THE RECORDS>
-- ==== Sys2Proof/Laws/Step.lean ====
section
/-! SUPPORT. The executor, the parts of the step and the host's turn: what each can come to, said once. -/

namespace Sys2Proof.Machine

/-- Moving past the instruction and back is where one started. -/
theorem pc_add_sub (a : Addr) : a + 2 - 2 = a := by
  exact BitVec.add_sub_cancel a 2

/-- `Execute()` from a state with no fault latched (R14, R270, R306): it completes, with the keypad collapsed; or it
takes one fault and nothing else of the state changes; or it meets a stack entry that does not exist. -/
theorem execute_outcomes {s : State} (hf : s.faulted = false) :
    (∃ t, execute s = .next (collapseKeys t) ∧ Completed (advancePc s) t ∧ t.faulted = false ∧
      runWord (fetchWord s) (advancePc s) = .next t) ∨
    (∃ c a, execute s = .next (takeFault c s.pc a s)) ∨
    (∃ a, execute s = .fault (.noSuchAddress a) ∧ ¬ (s.params.wf = true ∧ s.stackOk)) := by
  by_cases hpc : lastAddr < s.pc.toNat + 1
  · exact .inr (.inl ⟨_, _, if_pos hpc⟩)
  · have he : execute s = onNext (runWord (fetchWord s) (advancePc s)) fun t =>
        .next (if t.faulted then t else collapseKeys t) := if_neg hpc
    rcases runWord_outcomes (fetchWord s) (advancePc s) with ⟨t, ht, hc⟩ | ⟨c, a, ht⟩ | ⟨a, ht, hn⟩
    · have hft : t.faulted = false := by rw [hc.rest]; exact hf
      exact .inl ⟨t, by rw [he, ht, onNext_next, hft]; rfl, hc, hft, ht⟩
    · refine .inr (.inl ⟨c, a, ?_⟩)
      rw [he, ht, onNext_next]
      show Host.Outcome.next (takeFault c (s.pc + 2 - 2) a (advancePc s)) = _
      rw [pc_add_sub]
      rfl
    · exact .inr (.inr ⟨a, by rw [he, ht, onNext_fault], hn⟩)

/-- A step in which the executor is not due runs no instruction (R282, R283). -/
theorem executorPart_idle {s : State} (h : executorDue (accumulateCpu s) = false) :
    executorPart s = .next { accumulateCpu s with executed := false } := by
  simp [executorPart, h]

/-- A step in which the executor is due clears the CPU counter and runs one instruction (R282, R283). -/
theorem executorPart_due {s : State} (h : executorDue (accumulateCpu s) = true) :
    executorPart s = onNext (execute { accumulateCpu s with cpuCum := 0 }) fun t =>
      .next { t with executed := !t.faulted } := by
  simp [executorPart, h]

/-- The executor is due only while no fault is latched (R307). -/
theorem executorDue_not_faulted {s : State} (h : executorDue s = true) : s.faulted = false := by
  simp [executorDue] at h
  exact h.1

/-- The timing parts change timers, their counters and the two output flags they own, and nothing else. -/
theorem timingParts_rest (s : State) :
    timingParts s = { s with dt := (timingParts s).dt, st := (timingParts s).st, beep := (timingParts s).beep,
                             displayUpdated := (timingParts s).displayUpdated, delayCum := (timingParts s).delayCum,
                             soundCum := (timingParts s).soundCum, refreshCum := (timingParts s).refreshCum } := by
  have hr : ∀ s : State, refreshPart s =
      { s with displayUpdated := (refreshPart s).displayUpdated, refreshCum := (refreshPart s).refreshCum } :=
    fun s => by unfold refreshPart; dsimp only; split <;> rfl
  have hs : ∀ s : State, soundPart s = { s with st := (soundPart s).st, soundCum := (soundPart s).soundCum } :=
    fun s => by unfold soundPart; dsimp only; split <;> rfl
  have hd : ∀ s : State, delayPart s = { s with dt := (delayPart s).dt, delayCum := (delayPart s).delayCum } :=
    fun s => by unfold delayPart; dsimp only; split <;> rfl
  unfold timingParts
  rw [hr, beepPart, hs, hd]

/-- `beep` after the timing parts (R286). -/
theorem timingParts_beep (s : State) : (timingParts s).beep = ((timingParts s).st != 0) := by
  unfold timingParts refreshPart beepPart
  dsimp only
  split <;> rfl

/-- Equal delay and sound counters stay equal (R285). -/
theorem timingParts_ticks {s : State} (h : s.soundCum = s.delayCum) :
    (timingParts s).soundCum = (timingParts s).delayCum := by
  have hr : ∀ s : State, (refreshPart s).soundCum = s.soundCum ∧ (refreshPart s).delayCum = s.delayCum :=
    fun s => by unfold refreshPart; dsimp only; split <;> exact ⟨rfl, rfl⟩
  have hs : (soundPart (delayPart s)).soundCum = (soundPart (delayPart s)).delayCum := by
    unfold soundPart delayPart
    dsimp only
    by_cases hd : due s.config.timerFreq (s.delayCum + s.elapsed) (timerMax s.config) = true
    · simp [hd, h]
    · simp [hd, h]
  unfold timingParts
  rw [(hr _).1, (hr _).2]
  exact hs

/-- Sampling and part (a) change the keypad cells and the three time registers, and nothing else. -/
theorem sampled_rest (s : State) :
    sampled s = { s with keys := (sampled s).keys, prevTime := s.curTime, curTime := s.clockMs,
                         elapsed := s.clockMs - s.curTime } := rfl

end Sys2Proof.Machine
end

WORK ORDER>
Taking the records above, retype every line from the one with "rw [he, ht, onNext_next]" down to the one with "executorPart s = onNext", exactly and with nothing else.

YOUR SOLUTION>
      rw [he, ht, onNext_next]
      show Host.Outcome.next (takeFault c (s.pc + 2 - 2) a (advancePc s)) = _
      rw [pc_add_sub]
      rfl
    · exact .inr (.inr ⟨a, by rw [he, ht, onNext_fault], hn⟩)

/-- A step in which the executor is not due runs no instruction (R282, R283). -/
theorem executorPart_idle {s : State} (h : executorDue (accumulateCpu s) = false) :
    executorPart s = .next { accumulateCpu s with executed := false } := by
  simp [executorPart, h]

/-- A step in which the executor is due clears the CPU counter and runs one instruction (R282, R283). -/
theorem executorPart_due {s : State} (h : executorDue (accumulateCpu s) = true) :
    executorPart s = onNext (execute { accumulateCpu s with cpuCum := 0 }) fun t =>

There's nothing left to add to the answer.